══ Input data

/-- The version 2 catalogue (R80). -/
def cmdInfo (op : BitVec 16) : Option CmdInfo :=
  match op.toNat with
  | 0x2000 => some { cls := .q, ownP := true, ownT := true, ownS := true, inStop := true, inRun := true, inFollow := true, inService := true }
  | 0x2001 => some { cls := .q, ownP := true, ownT := true, ownS := true, inStop := true, inRun := true, inFollow := true, inService := true }
  | 0x2002 => some { cls := .q, ownS := true, inStop := true, inRun := true, inFollow := true, inService := true }
  | 0x2010 => some { cls := .m, inStop := true, inRun := false, inFollow := false, inService := false }
  | 0x2011 => some { cls := .m, inStop := false, inRun := true, inFollow := false, inService := false }
  | 0x2012 => some { cls := .m, inStop := true, inRun := false, inFollow := false, inService := false }
  | 0x2013 => some { cls := .m, inStop := false, inRun := false, inFollow := false, inService := true }
  | 0x2014 => some { cls := .m, inStop := true, inRun := true, inFollow := true, inService := true }
  | 0x2015 => some { cls := .m, inStop := true, inRun := true, inFollow := true, inService := true }
  | 0x2016 => some { cls := .m, inStop := true, inRun := true, inFollow := true, inService := false }
  | 0x2017 => some { cls := .m, inStop := true, inRun := true, inFollow := false, inService := false }
  | 0x2020 => some { cls := .p, inStop := true, inRun := false, inFollow := false, inService := false }
  | 0x2021 => some { cls := .p, inStop := true, inRun := true, inFollow := false, inService := false }
  | 0x2022 => some { cls := .p, inStop := true, inRun := true, inFollow := false, inService := false }
  | 0x2023 => some { cls := .p, inStop := true, inRun := true, inFollow := false, inService := false }
  | 0x2024 => some { cls := .q, inStop := true, inRun := true, inFollow := true, inService := false }
  | 0x2025 => some { cls := .p, inStop := true, inRun := false, inFollow := false, inService := false }
  | 0x2026 => some { cls := .p, inStop := true, inRun := true, inFollow := false, inService := false }
  | 0x2030 => some { cls := .f, inStop := false, inRun := true, inFollow := false, inService := true }
  | 0x2031 => some { cls := .f, ownT := true, inStop := true, inRun := true, inFollow := false, inService := false }
  | 0x2040 => some { cls := .u, ownS := true, inStop := true, inRun := true, inFollow := true, inService := true }
  | 0x2041 => some { cls := .u, ownS := true, inStop := true, inRun := true, inFollow := true, inService := true }
  | 0x2042 => some { cls := .u, inStop := true, inRun := true, inFollow := true, inService := false }
  | 0x2043 => some { cls := .u, ownS := true, inStop := true, inRun := true, inFollow := true, inService := true }
  | 0x2050 => some { cls := .q, ownS := true, inStop := true, inRun := true, inFollow := true, inService := true }
  | 0x2051 => some { cls := .k, ownS := true, inStop := true, inRun := true, inFollow := true, inService := true }
  | 0x2052 => some { cls := .k, inStop := false, inRun := false, inFollow := false, inService := true }
  | 0x2060 => some { cls := .m, inStop := false, inRun := false, inFollow := false, inService := true }
  | 0x2070 => some { cls := .q, inStop := true, inRun := true, inFollow := true, inService := true }
  | 0x2080 => some { cls := .b, ownP := true, ownS := true, inStop := true, inRun := true, inFollow := false, inService := false }
  | 0x2081 => some { cls := .b, ownP := true, ownS := true, inStop := true, inRun := true, inFollow := true, inService := true }
  | _ => none

/-- The version 2 opcode that a version 1 opcode is performed as (R82). -/
def v1Opcode (op : BitVec 16) : Option (BitVec 16) :=
  match op.toNat with
  | 0x0001 => some 0x2000
  | 0x0002 => some 0x2001
  | 0x0010 => some 0x2010
  | 0x0011 => some 0x2011
  | 0x0012 => some 0x2014
  | 0x0013 => some 0x2015
  | 0x0020 => some 0x2020
  | 0x0030 => some 0x2022
  | 0x0031 => some 0x2023
  | 0x0040 => some 0x2080
  | _ => none

/-- The owner of the ring pair may submit the command (R80). -/
def CmdInfo.permits (c : CmdInfo) (ring : Nat) : Bool :=
  if ring < 12 then c.ownH else if ring < 20 then c.ownP else if ring < 24 then c.ownT else c.ownS
/-- The mode is in the Modes column (R80). -/
def CmdInfo.inMode (c : CmdInfo) : Mode → Bool
  | .stop => c.inStop
  | .run => c.inRun
  | .follow => c.inFollow
  | .service => c.inService
  | .start => false
  | .halt => false

/-- The class of a journal entry. -/
def JEntry.cls (e : JEntry) : Cls := ((cmdInfo e.opcode).map (·.cls)).getD .q
/-- The Stile context of a class B entry: ARGS bytes 0 to 1, or fixed on a version 1 ring pair (R80, R82). -/
def JEntry.context (e : JEntry) : Nat := if e.v1 then 116 + e.ring else leAt e.args 0 2

/-- Entries before that of a handle, in acceptance order. -/
def before (h : Quad) (j : List JEntry) : List JEntry := j.takeWhile (·.handle != h)

/-- Nothing holds an accepted entry back: START has been left (R39), its fence (R71), its class (R71). -/
def State.mayBegin (s : State) (e : JEntry) : Bool :=
  let b := before e.handle s.journal
  (s.sys.mode != .start) && (s.sys.mode != .halt) && !(s.sys.mode == .service && s.sys.substate == 6) && s.pwr.on &&
  (!e.fence || b.all fun x => x.ring != e.ring || x.committed) &&
  match e.cls with
  | .q => true
  | .b => b.all fun x => x.cls != .b || x.context != e.context || x.committed
  | c => b.all fun x => x.cls != c || x.committed

/-- Begin an accepted command: `f` runs on its entry when the handle names one of this opcode that may begin; a mode
that its Modes column lacks completes it with WRONG_MODE (R38, R69). -/
def State.begin (s : State) (h : Quad) (op : BitVec 16) (v1 : Bool) (f : JEntry → State) : State :=
  match s.entry h with
  | none => s
  | some e =>
    if e.opcode = op ∧ e.v1 = v1 ∧ e.phase = .accepted ∧ s.mayBegin e then
      match cmdInfo op with
      | none => s
      | some c => if c.inMode s.sys.mode then f e else s.fail h stWrongMode
    else s

/-- The mode check at the commit point (R69) of a command that executes. -/
def State.commitMode (s : State) (e : JEntry) : Bool :=
  match cmdInfo e.opcode with
  | none => false
  | some c => c.inMode s.sys.mode
/-- Mark a command as executing. -/
def State.executing (s : State) (h : Quad) : State := s.modEntry h fun e => { e with phase := .executing }
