/-! ## Latch points (R120, R92, R155, R159) -/

/-- The records that task 0 sees from its latch point on: up to 256 over ring pairs 20 to 23, oldest first (R155). -/
def State.triadSeen (s : State) : List (Nat × Word) :=
  let all := [20, 21, 22, 23].flatMap fun r => (s.ring r).undelivered.map fun u => (u.2.1, r)
  let cut (r i at_ : Nat) : Bool :=
    decide (((all.filter fun x => x.1 < at_ || (x.1 == at_ && x.2 < r)).length
      + (((s.ring r).undelivered.take i).filter fun u => u.2.1 == at_).length) < 256)
  [20, 21, 22, 23].map fun r =>
    let n := ((s.ring r).undelivered.zipIdx.takeWhile fun (u, i) => cut r i u.2.1).length
    (r, (s.ring r).cplCons + BitVec.ofNat 32 n)
/-- The producer indices at a latch point (R77). -/
def State.seenAt (s : State) (t : Nat) : List (Nat × Word) :=
  if t = 0 then s.triadSeen else ((List.range 8).map (· + 12)).map fun r => (r, (s.ring r).cplProd)
/-- The captured copy of the handover area behind its 16-byte header (R157). -/
def State.handoverBytes (s : State) : Bytes :=
  leBytes 8 s.cpr.handCopy.1 ++ [s.cpr.handCopy.2.1] ++ List.replicate 7 0 ++ s.cpr.handCopy.2.2.bytes 0 4096
/-- What the Agreement Exchange freezes at a latch point of task 0 (R155). -/
def State.capture (s : State) (v : Word) : Exchange :=
  { tick := s.sys.baseTick, count := s.now, version := v, overruns := (s.task 0).overruns, plant := s.plantNow
    net := s.netNow, commitSeq := s.prog.commitSeq, commitLate := s.prog.commitLate
    handover := s.handoverBytes
    lost := (s.task 0).lost, lostAt := (s.task 0).lostAt }
/-- Events that a latch point raises before it dispatches: overrun, stretch, first cycle after a change (R92). -/
def State.latchEvents (s : State) (t : Nat) : State :=
  let k := s.task t
  let s := if k.skipped ≠ 0 then s.event t 4 0 0 (BitVec.ofNat 32 k.skipped) else s
  let us := k.stretchUs + (if k.heldAt = 0 then 0 else (s.now - k.heldAt) / countsUs)
  let s := if k.stretchUs ≠ 0 ∨ k.heldAt ≠ 0 then s.event t 6 0 0 (BitVec.ofNat 32 us) else s
  if k.changeDue then s.event t 7 0 0 (s.prog.changes.setWidth 32) else s
/-- A latch point that is taken (R120, R122): the version is promoted, events are dispatched, the error task starts when
there are any, the body otherwise (R92). `re` for a cycle that latches at the end of recovery (R183). -/
def State.latch (s : State) (t : Nat) (re : Bool) : State :=
  let s := if t = 0 then s.readmitReady else s
  let (s, v) := s.promote
  let s := s.latchEvents t
  let x := s.capture v
  let err := s.hasErrorTask t && (!(s.task t).events.isEmpty || (s.task t).lost != 0)
  let seen := s.seenAt t
  let exp := s.tri.expLatest.bytes 0 2048
  let s := s.modTask t fun k => { k with
    prev := if k.latched then k.cur else some v, cur := some v, latched := true, running := true, errRuns := err, state := if err then 5 else 2
    latchAt := s.now, latchTick := s.sys.baseTick, skipped := 0, stretchUs := 0, heldAt := 0, held := false
    heldLatch := false, mirrorWait := false, firstAfterChange := k.changeDue, changeDue := false
    dispatched := k.events.length, dispLost := k.lost != 0, doorbells := [], consumers := [], haltAfter := none, seenProd := seen
    expHeld := if t = 0 then [] else exp, reexec := re, rerun := false }
  let s := if t = 0 then 
      ((s.modTri fun r => { r with publishOk := false, xchg := .all x, scrub := r.scrub + 1 }).modLanes
        (fun l => l.state == .inVote) fun l => { l with commit := Config.commitInit s.sys.baseTick }).judgeConns
    else s.restate
  (s.prune).forceProgress fun p => p == (t, false)

/-- The constants of a safety parameter change are written (R244, R247). -/
def State.constantsDone (s : State) : State :=
  if s.saf.applying.isSome then s.writeConsts.changeDone else s

/-! ## Stops (R49) -/

/-- RUN ends (R49): STOP, or SERVICE when a SHUTDOWN stops the module; forces that still wait for a point are in place. -/
def State.finishStop (s : State) : State :=
  match s.sys.stopJob with
  | none => s
  | some j =>
    let s := (s.modSys fun y => { y with stopJob := none, runWait := none }).modAllTasks fun _ k => k.abandon
    let s := (s.forceProgress fun _ => true).prune.constantsDone
    if j.shutdown then
      (s.setMode .service 5 0).modSys fun y => { y with shutJob := y.shutJob.map fun x => { x with entered := s.now } }
    else (s.setMode .stop 0 0).complete j.h stOk (leBytes 8 s.now)
/-- A task's stop publication at its would-be latch point (R49, R122). -/
def State.stopTask (s : State) (t : Nat) : State :=
  let s := (s.publishStop t).modTask t fun k => { k with
    stopped := true, state := 4, held := false, heldLatch := false, cur := none, prev := none }
  if s.present.all fun x => (s.task x).stopped then s.finishStop else s.prune

/-- Tasks that were held go on (R107 phase 5, R183, R315): those whose latch point fell meanwhile latch at once, in
priority order, on one version; in a stop they make their stop publication. -/
def State.resume (s : State) (l : List Nat) (re : Bool) : State :=
  let due := l.filter fun t => (s.task t).heldLatch
  let s := s.modAllTasks fun t k => if l.contains t ∧ !due.contains t then { k with held := false, state := if k.present then 1 else 0 } else k
  let order := (List.range 17).foldl (fun acc _ => acc ++ (s.first (due.filter fun t => !acc.contains t)).toList) []
  order.foldl (fun s t => if s.sys.stopJob.isSome then s.stopTask t else s.latch t re) s

/-- The latch point of a task that may not latch now because something holds it (R107, R183). -/
def State.holdLatch (s : State) (t : Nat) : State :=
  s.modTask t fun k => { k with
    heldLatch := true, heldAt := if k.heldAt = 0 then s.now else k.heldAt, stretched := true }
/-- A latch point that finds the body still running (R89, R90, R183). -/
def State.overrun (s : State) (t : Nat) : State :=
  let k := s.task t
  if t = 0 then (s.modTask 0 fun k => { k with overrun := true, overruns := k.overruns + 1 }).fault 0x05
  else if k.reexec then
    s.modTask t fun k => { k with stretched := true, heldAt := if k.heldAt = 0 then s.now else k.heldAt }
  else if k.haltPolicy then
    (s.modTask t fun k => { k with overrun := true, overruns := k.overruns + 1 }).fault 0x07
  else s.modTask t fun k => { k with overrun := true, overruns := k.overruns + 1, skipped := k.skipped + 1 }
/-- A latch point that waits for the acknowledgement of the mirror before it (R304). -/
def State.mirrorHold (s : State) (t : Nat) : State :=
  (s.modTask t fun k => { k with mirrorWait := true, stretched := true, heldAt := s.now }).modDpx fun d =>
    { d with stretches := satInc d.stretches }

════

Work order:
Write out, from the lines above, only those from the line with "0x0011 => some 0x2011" to the line with "def State.mayBegin (s", exactly as given, including the first and the last.

Answer section:
  | 0x0011 => some 0x2011
  | 0x0012 => some 0x2014
  | 0x0013 => some 0x2015
  | 0x0020 => some 0x2020
  | 0x0030 => some 0x2022
  | 0x0031 => some 0x2023
  | 0x0040 => some 0x2080
  | _ => none

/-- The owner of the ring pair may submit the command (R80). -/
def CmdInfo.permits (c : CmdInfo) (ring : Nat) : Bool :=
  if ring < 12 then c.ownH else if ring < 20 then c.ownP else if ring < 24 then c.ownT else c.ownS
/-- The mode is in the Modes column (R80). -/
def CmdInfo.inMode (c : CmdInfo) : Mode → Bool
  | .stop => c.inStop
  | .run => c.inRun
  | .follow => c.inFollow
  | .service => c.inService
  | .start => false
  | .halt => false

/-- The class of a journal entry. -/
def JEntry.cls (e : JEntry) : Cls := ((cmdInfo e.opcode).map (·.cls)).getD .q
/-- The Stile context of a class B entry: ARGS bytes 0 to 1, or fixed on a version 1 ring pair (R80, R82). -/
def JEntry.context (e : JEntry) : Nat := if e.v1 then 116 + e.ring else leAt e.args 0 2

/-- Entries before that of a handle, in acceptance order. -/
def before (h : Quad) (j : List JEntry) : List JEntry := j.takeWhile (·.handle != h)

/-- Nothing holds an accepted entry back: START has been left (R39), its fence (R71), its class (R71). -/
def State.mayBegin (s : State) (e : JEntry) : Bool :=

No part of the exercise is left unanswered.